Summer Fest 2012
Rougher for the wear but still going strong: Willie Nelson wows roaring SummerFest crowd
Only a few artists can successfully play the outlaw and the hero, appeal to listeners without regard to generation or social status, plus elicit a heartfelt sing-along from a crowd of thousands.
Texas singer-songwriter Willie Nelson is one.
It has been a decade since I last saw Willie live — that time, with my parents and a few friends at his annual Fourth of July Picnic, where I learned, definitively, the scent of marijuana and the meaning of heartbreak.
Willie's hands appeared as weathered as his guitar, a signed and beaten beauty with a signficant history.

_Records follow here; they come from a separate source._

-- ==== Sys2Proof/Machine/Operands.lean ====
section
/-! DEFINITION. The operands of an operation: their latching into `OPR` when the operation arrives (10_state.md R13) and the
operand checks of `ENCT` and `SEND` (40_encoder.md R81). -/

namespace Sys2Proof.Machine

/-- The arrival of an operation writes `OPR` (10_state.md R13, 30_encoding.md R66: `OPR.len = LEN`, `OPR.data` the beats).
DESIGN CHOICE: an operation without an operand stream (`ENCB`, `TXF`, `TXO`, `TXC`, `DLY`), for which the spec gives these two
no value, leaves `OPR.len = 0` and `OPR.data = []` (log 22). -/
def State.latch (s : State) (op : BitVec 4) (arg : Addr) (data : List Byte) : State :=
  { s with opr := { op := op, arg := arg, len := BitVec.ofNat 32 data.length, data := data } }

/-- The operand of `ENCB` in `OPR.arg`: the byte in bits 7:0, bits 23:8 zero (30_encoding.md R65). -/
def byteArg (b : Byte) : Addr := b.setWidth 24

/-- The operand fault of a payload of `ENCT` or `SEND`, if it has one (40_encoder.md R81, 60_exceptions.md R154). -/
def payloadFault (payload : List Byte) : Option FaultName :=
  if payload.length = 0 then some .emptyPayload
  else if Config.maxPayload < payload.length then some .payloadTooLong
  else none

end Sys2Proof.Machine
end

I counted fewer sexagenarians but certainly as many tokers on the hillside at Eleanor Tinsley Park on Sunday, where Willie drew throngs of eager listeners to Stage 1 of Free Press Summer Fest, despite the already-stifling summer heat and a start time dangerously close to 4:20 p.m.
Now 79, Willie looks and sounds a bit rougher for the wear, but is undoubtedly going strong. With a bandana wrapped around his thick, plaited hair, his classical guitar, Trigger, hanging from a macramé strap around his neck, he started off his long set with "Whiskey River."
At times accompanied by a soulful harmonica, a simple drum or a tinkling piano (played by his sister, Bobbie Nelson), the focus undoubtedly rested on Willie's signature strumming and nasally voice, telling stories of life and love through song. His hands appeared as weathered as his guitar, a signed and beaten beauty with a signficant history.
The band went on to perform decades-old hits, like "Mammas Don't Let Your Babies Grow Up to Be Cowboys," "Georgia On My Mind" and "Blue Eyes Crying in the Rain," and the crowd went wild for "Roll Me Up and Smoke Me When I Die" and "I Gotta Get Drunk."
After a set list of nearly 30 songs, Willie left the stage with a demure bow to the roaring crowd.
An appropriate farewell for a living Texas legend.